**PROBLEM TO SOLVE**
Please print the entries below exactly, from the line with "def effCommitAck (port" through the line with "whenE (fun s => (s.jobModules", including both of those lines and leaving out all others.

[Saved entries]
···

/-- A heartbeat reaches a peer's entry (Table 14-7). -/
def heartbeatAt (port m : Nat) (al : Bool) (status pmode estate seq echo : Nat) : Eff := fun s =>
  match s.peer port m al with
  | none => []
  | some x =>
    if !s.lkUp port then [] else
    let note := modPeer port m al fun y => { y with seen := true, lastHb := seq, pmode := pmode, wedged := status = 1 }
    doAll [note,
      if x.st = 0 then
        (if echo ≠ 0 ∧ 1 ≤ sub32 echo x.hbBase ∧ sub32 echo x.hbBase ≤ sub32 s.hb x.hbBase then peerGoUp port m al else skip)
      else if x.st = 1 then
        (if status = 1 then peerDown port m al eWEDGED else if estate ≠ 1 then peerDown port m al eLINK_DOWN else skip)
      else if status ≠ 1 then doAll [modPeer port m al (fun y => y.fresh 0 s.hb),
        modFb (fun b => { b with held := b.held.filter fun q => !(q.port = port && q.src = m) })]
      else skip] s

/-- HEARTBEAT: a heartbeat for the alias from a module not yet listed opens an entry for it (R416). -/
def effHeartbeat (port : Nat) : Eff := withMsg port 1 fun m => fun s =>
  doAll [whenE (fun s => m.alias_ && (s.peer port m.src true).isNone)
      (modFb fun b => { b with peers := b.peers ++ [{ port := port, module_ := m.src, alias_ := true, hbBase := s.hb }] }),
    heartbeatAt port m.src m.alias_ (m.num 0 1) (m.num 1 1) (m.num 2 1) (m.num 4 4) (m.num 8 4)] s

def execHeartbeat (port : Nat) (s : State) : Host.Outcome State Fault Refusal := .next ((effHeartbeat port).run s)

/-- PAUSE_FRAME (R387): a resumed priority sends what waits. -/
def effPauseFrame (port prio : Nat) (pause : Bool) : Eff := fun s =>
  if 19 ≤ port ∨ 8 ≤ prio ∨ !s.lkUp port then [] else
  doAll [addLk port 0x168 0 32 1, setAx ⟨.paused, port, prio⟩ (if pause then 1 else 0),
    whenE (fun _ => !pause) (doAll [whenE (fun s => !s.isPaused port 0) (pumpDgrams port),
      forEach (s.fb.peers.filter fun x => x.port = port) fun x => pump port x.module_ x.alias_])] s

def execPauseFrame (port prio : Nat) (pause : Bool) (s : State) : Host.Outcome State Fault Refusal :=
  .next ((effPauseFrame port prio pause).run s)

/-! ## The messages of a step (R326, R327, R340, R375, R386) -/

/-- RECORD: the first record at a port whose turn has come; one for the next step is held (R326). -/
def effRecord (port : Nat) : Eff := fun s =>
  if !s.fabLive then [] else
  match s.fb.inbox.find? fun m => m.port = port && m.typ = 0x10 && s.recordWhen (Rec.parse m.data) ≠ 1 with
  | none => []
  | some m =>
    let r := Rec.parse m.data
    if s.isNext m then
      doAll [takeMsg m, modFb (fun b => { b with held := b.held ++ [m] }),
        addSat fPugHeld ((s.bkt r.job r.bucket).elim (s.jobPug r.job) fun b => b.chan) 1] s
    else doAll [takeMsg m, takeRecord r] s

def execRecord (port : Nat) (s : State) : Host.Outcome State Fault Refusal := .next ((effRecord port).run s)

/-- The step of a job that is open, if any. -/
def State.openStep (s : State) (j : Nat) : Option Nat :=
  if s.ax ⟨.stepOpen, j, 0⟩ ≠ 0 then some (s.ax ⟨.stepNo, j, 0⟩) else none

/-- ABORT_BROADCAST_RECEIVE (R327): the first copy for the open step acts, any other is stale. -/
def effAbortBroadcastReceive (port : Nat) : Eff := withMsg port 0x11 fun m => fun s =>
  let j := m.num 0 1
  if s.openStep j = some (m.num 4 4) then
    abortLocal j (m.num 4 4) (m.num 1 1) (s.jobPug j) (m.num 2 2 % 4096) none true s
  else staleDrop (s.jobPug j) s

def execAbortBroadcastReceive (port : Nat) (s : State) : Host.Outcome State Fault Refusal :=
  .next ((effAbortBroadcastReceive port).run s)

/-- VOTE (R386): for the open step or one this module has not started yet. -/
def effVote (port : Nat) : Eff := withMsg port 0x12 fun m => fun s =>
  let j := m.num 0 1
  if s.openStep j = some (m.num 4 4) ∨ s.ax ⟨.stepNo, j, 0⟩ < m.num 4 4 then
    takeVote j (m.num 4 4) m.src (m.num 1 1 = 2) s
  else []

def execVote (port : Nat) (s : State) : Host.Outcome State Fault Refusal := .next ((effVote port).run s)

/-- A step of a job is committed on this module. -/
def State.stepDone (s : State) (j n : Nat) : Bool :=
  match s.jobGlaze j with
  | p :: _ => n ≤ s.get fCommitted p && n ≤ s.ax ⟨.stepNo, j, 0⟩
  | [] => s.openStep j ≠ some n && n ≤ s.ax ⟨.stepNo, j, 0⟩ && s.ax ⟨.stepAborted, j, 0⟩ ≠ n + 1

/-- COMMIT (R340, R341, R386): its admission at the register arbiter is the commit point, and it is answered; a HELD
step records ARG with the sender. -/
def effCommit (port : Nat) : Eff := withMsg port 0x13 fun m => fun s =>
  let j := m.num 0 1
  let n := m.num 4 4
  if s.openStep j = some n ∧ s.ax ⟨.voted, j, 0⟩ = 1 then
    doAll [fun _ => [.seq], commitPoint j n, sendDgram m.src 0x14 (commitBytes j n)] s
  else if s.openStep j = some n ∧ s.ax ⟨.voted, j, 0⟩ = 2 then
    forEach (s.jobGlaze j) (fun p => recordErr .glaze p eARG m.src) s
  else if s.stepDone j n then sendDgram m.src 0x14 (commitBytes j n) s
  else []

def execCommit (port : Nat) (s : State) : Host.Outcome State Fault Refusal := .next ((effCommit port).run s)

/-- COMMIT_ACK: the coordinator sends that module no more; with every module's, it stops (R340). -/
def effCommitAck (port : Nat) : Eff := withMsg port 0x14 fun m => fun s =>
  let j := m.num 0 1
  if s.ax ⟨.committed, j, 0⟩ ≠ m.num 4 4 + 1 ∨ s.gl.acks.contains (j, m.src) then [] else
  doAll [modGl (fun g => { g with acks := g.acks ++ [(j, m.src)] }),
    whenE (fun s => (s.jobModules j).all fun x => x = s.self || s.gl.acks.contains (j, x)) (setAx ⟨.committed, j, 0⟩ 0)] s

def execCommitAck (port : Nat) (s : State) : Host.Outcome State Fault Refusal := .next ((effCommitAck port).run s)

/-! ## Segments for peers and from peers (R289, R376, R391) -/

/-- SEG_REQ: queued in arrival order. -/
def effSegReq (port : Nat) : Eff := withMsg port 0x20 fun m => modFb fun b =>
  { b with serves := b.serves ++ [{ port := port, src := m.src, alias_ := m.alias_, tag := m.num 0 2, stack := m.num 2 1 % 64
                                    off := m.num 8 8 % 2 ^ 40, len := m.num 4 4 }] }

def execSegReq (port : Nat) (s : State) : Host.Outcome State Fault Refusal := .next ((effSegReq port).run s)

/-- SEG_SERVE_START: the oldest waiting request is answered from the committed HOME generation (the promoted one for the
alias), which is pinned while its data leaves; an error answer carries no data and holds no slot. -/
def effSegServeStart (port : Nat) : Eff := fun s =>
  if !s.fabLive ∨ 64 ≤ (s.fb.serves.filter fun v => v.port = port && v.busy).length then [] else
  match s.fb.serves.find? fun v => v.port = port && !v.busy with
  | none => []
  | some v =>
    let g := if v.alias_ then 1 else 0
    let k := s.get (fCgen g) v.stack
    let a := s.genAddr v.stack g k v.off
    let head (code : Nat) : List Byte := leBytes 2 v.tag ++ leBytes 1 code ++ leBytes 1 0 ++
      (if code = 0 then leBytes 4 (s.get (fGenVer g) v.stack) ++ leBytes 2 (s.get (fGenAlt g) v.stack) else leBytes 6 0) ++ leBytes 6 0
    let fail (code : Nat) : Eff := doAll [modFb (fun b => { b with serves := b.serves.erase v }),
      sendMsg port v.src v.alias_ 2 0x21 (head code)]
    if 48 ≤ v.stack ∨ s.regionSize v.stack (2 * g) < genData + v.off + v.len then fail eARG s
    else if !s.on (fGenValid g) v.stack then fail eSTATE s
    else if s.badBursts a v.len ≠ [] then doAll [badMeet 1 a v.len, fail eECC_UE] s
    else doAll [modFb (fun b => { b with serves := b.serves.map fun x => if x = v then { v with busy := true, slot := k } else x }),
      countBytes fBytesRd a v.len, sendMsg port v.src v.alias_ 2 0x21 (head 0 ++ s.stRds a v.len)] s

def execSegServeStart (port : Nat) (s : State) : Host.Outcome State Fault Refusal := .next ((effSegServeStart port).run s)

···

**OUTPUT OF THE TASK**
def effCommitAck (port : Nat) : Eff := withMsg port 0x14 fun m => fun s =>
  let j := m.num 0 1
  if s.ax ⟨.committed, j, 0⟩ ≠ m.num 4 4 + 1 ∨ s.gl.acks.contains (j, m.src) then [] else
  doAll [modGl (fun g => { g with acks := g.acks ++ [(j, m.src)] }),
    whenE (fun s => (s.jobModules j).all fun x => x = s.self || s.gl.acks.contains (j, x)) (setAx ⟨.committed, j, 0⟩ 0)] s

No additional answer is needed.